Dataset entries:

-- ==== Sys2Proof/Machine/Sync.lean ====
section
/-! DEFINITION. The synchronisation unit (12_sync_unit R345-R366): barriers, semaphores, gates, wait snapshots. -/

namespace Sys2Proof.Machine

/-- The code of a gate engine (R349). -/
def GateEng.code : GateEng → Nat
  | .xq => 0 | .ld => 1 | .st => 2 | .vx => 3 | .mx => 4
/-- The gate engine of an SY lane. -/
def engOf : Instr → GateEng
  | .barArr e _ | .barWait e _ _ | .barArw e _ => e
  | .semSigImm e _ _ | .semSigReg e _ _ | .semWaitImm e _ _ | .semWaitReg e _ _ => e
  | _ => .xq

/-- A fault of an SY command: Table 12.9. -/
def syTrap (c : Cmd) (cause arg : Nat) : FaultClass → Word → Trap := fun cls va =>
  ⟨cls, 9, 0, BitVec.ofNat 64 (cause + (engOf c.instr).code * 2 ^ 8 + opOf c.raw * 2 ^ 16 + arg % 2 ^ 32 * 2 ^ 32), va, none, none⟩
/-- The same with no address. -/
def syRaise {α : Type} (cause arg : Nat) : M α := do let s ← get; raise (syTrap s.cmd cause arg .perm 0)

/-! ### The port and the gates (R349, R361, R362) -/

/-- The command in hand replaced where it waits: in the XQ queue, or as a gate. -/
def putCmd (m : Cmd) : M Unit := modify (fun s =>
  { (s.updCore s.cur (fun c => c.setQueue s.slot ((c.queue s.slot).map (fun e => match e with
      | .cmd n => if n.idx = m.idx ∧ s.slot = 5 then .cmd m else e
      | .gate n => if n.idx = m.idx then .gate m else e
      | _ => e)))) with cmd := m })

/-- The command in hand leaves the port or its gate. -/
def syDone : M Unit := do
  let s ← get
  if s.slot = 5 then modCore (fun c => c.retire 5 s.cmd)
  else modCore (fun c => ((c.setQueue s.slot ((c.queue s.slot).filter (fun e => match e with
    | .gate n => n.idx != s.cmd.idx
    | _ => true))).clearWait s.slot).endStep s.slot)

/-- An SY command: at the XQ port a gated one passes at once and acts at its gate, unless it comes from a loop's hold; in a loop
body it is refused, or after its check held (R349, R361). One that R361 does not hold, met after a body whose last iteration
has not retired, waits for that retirement (R156; DEDUCED, log 29). -/
def syLane (s : State) (inLoop : Bool) (pre check act : M Unit) : Host.Outcome State Fault Refusal :=
  if s.slot = 5 ∧ !inLoop ∧ s.cmd.inBody then settle s (.error (.trap (illegalAt 9 0 s.cmd 24 8)))
  else if isSpec s.cmd then settle s (.error (.wait specWait))
  else runM s (do
    pre
    if s.slot = 5 ∧ (gateOf s.cmd.instr).isSome ∧ ¬ s.cmd.accepted then syDone
    else
      check
      if !inLoop ∧ ¬ s.cmd.accepted then
        let c ← core
        if (c.holdsFor s.cmd).isSome then waitFor 9 1
      let held ← if s.cmd.accepted then pure false else xqHeld
      if held then pure () else act
      syDone)

/-! ### Barrier handles and words (R348, R353, Table 12.4) -/

/-- What a handle names: a hardware slot, a word in device memory, a word in a scratchpad. -/
inductive BarRef
  | slot (key scope : Nat)
  | mem (va : Word)
  | sp (xa : Word)
  deriving DecidableEq, Repr

/-- A barrier's state, whatever holds it. -/
structure BarState where
  expect : Nat
  arrived : Nat
  phase : Nat
  init : Bool
  scope : Nat
  tcomp : Nat
  deriving DecidableEq, Repr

Problem
Every record above is to be transcribed exactly.

Your response
-- ==== Sys2Proof/Machine/Sync.lean ====
section
/-! DEFINITION. The synchronisation unit (12_sync_unit R345-R366): barriers, semaphores, gates, wait snapshots. -/

namespace Sys2Proof.Machine

/-- The code of a gate engine (R349). -/
def GateEng.code : GateEng → Nat
  | .xq => 0 | .ld => 1 | .st => 2 | .vx => 3 | .mx => 4
/-- The gate engine of an SY lane. -/
def engOf : Instr → GateEng
  | .barArr e _ | .barWait e _ _ | .barArw e _ => e
  | .semSigImm e _ _ | .semSigReg e _ _ | .semWaitImm e _ _ | .semWaitReg e _ _ => e
  | _ => .xq

/-- A fault of an SY command: Table 12.9. -/
def syTrap (c : Cmd) (cause arg : Nat) : FaultClass → Word → Trap := fun cls va =>
  ⟨cls, 9, 0, BitVec.ofNat 64 (cause + (engOf c.instr).code * 2 ^ 8 + opOf c.raw * 2 ^ 16 + arg % 2 ^ 32 * 2 ^ 32), va, none, none⟩
/-- The same with no address. -/
def syRaise {α : Type} (cause arg : Nat) : M α := do let s ← get; raise (syTrap s.cmd cause arg .perm 0)

/-! ### The port and the gates (R349, R361, R362) -/

/-- The command in hand replaced where it waits: in the XQ queue, or as a gate. -/
def putCmd (m : Cmd) : M Unit := modify (fun s =>
  { (s.updCore s.cur (fun c => c.setQueue s.slot ((c.queue s.slot).map (fun e => match e with
      | .cmd n => if n.idx = m.idx ∧ s.slot = 5 then .cmd m else e
      | .gate n => if n.idx = m.idx then .gate m else e
      | _ => e)))) with cmd := m })

/-- The command in hand leaves the port or its gate. -/
def syDone : M Unit := do
  let s ← get
  if s.slot = 5 then modCore (fun c => c.retire 5 s.cmd)
  else modCore (fun c => ((c.setQueue s.slot ((c.queue s.slot).filter (fun e => match e with
    | .gate n => n.idx != s.cmd.idx
    | _ => true))).clearWait s.slot).endStep s.slot)

/-- An SY command: at the XQ port a gated one passes at once and acts at its gate, unless it comes from a loop's hold; in a loop
body it is refused, or after its check held (R349, R361). One that R361 does not hold, met after a body whose last iteration
has not retired, waits for that retirement (R156; DEDUCED, log 29). -/
def syLane (s : State) (inLoop : Bool) (pre check act : M Unit) : Host.Outcome State Fault Refusal :=
  if s.slot = 5 ∧ !inLoop ∧ s.cmd.inBody then settle s (.error (.trap (illegalAt 9 0 s.cmd 24 8)))
  else if isSpec s.cmd then settle s (.error (.wait specWait))
  else runM s (do
    pre
    if s.slot = 5 ∧ (gateOf s.cmd.instr).isSome ∧ ¬ s.cmd.accepted then syDone
    else
      check
      if !inLoop ∧ ¬ s.cmd.accepted then
        let c ← core
        if (c.holdsFor s.cmd).isSome then waitFor 9 1
      let held ← if s.cmd.accepted then pure false else xqHeld
      if held then pure () else act
      syDone)

/-! ### Barrier handles and words (R348, R353, Table 12.4) -/

/-- What a handle names: a hardware slot, a word in device memory, a word in a scratchpad. -/
inductive BarRef
  | slot (key scope : Nat)
  | mem (va : Word)
  | sp (xa : Word)
  deriving DecidableEq, Repr

/-- A barrier's state, whatever holds it. -/
structure BarState where
  expect : Nat
  arrived : Nat
  phase : Nat
  init : Bool
  scope : Nat
  tcomp : Nat
  deriving DecidableEq, Repr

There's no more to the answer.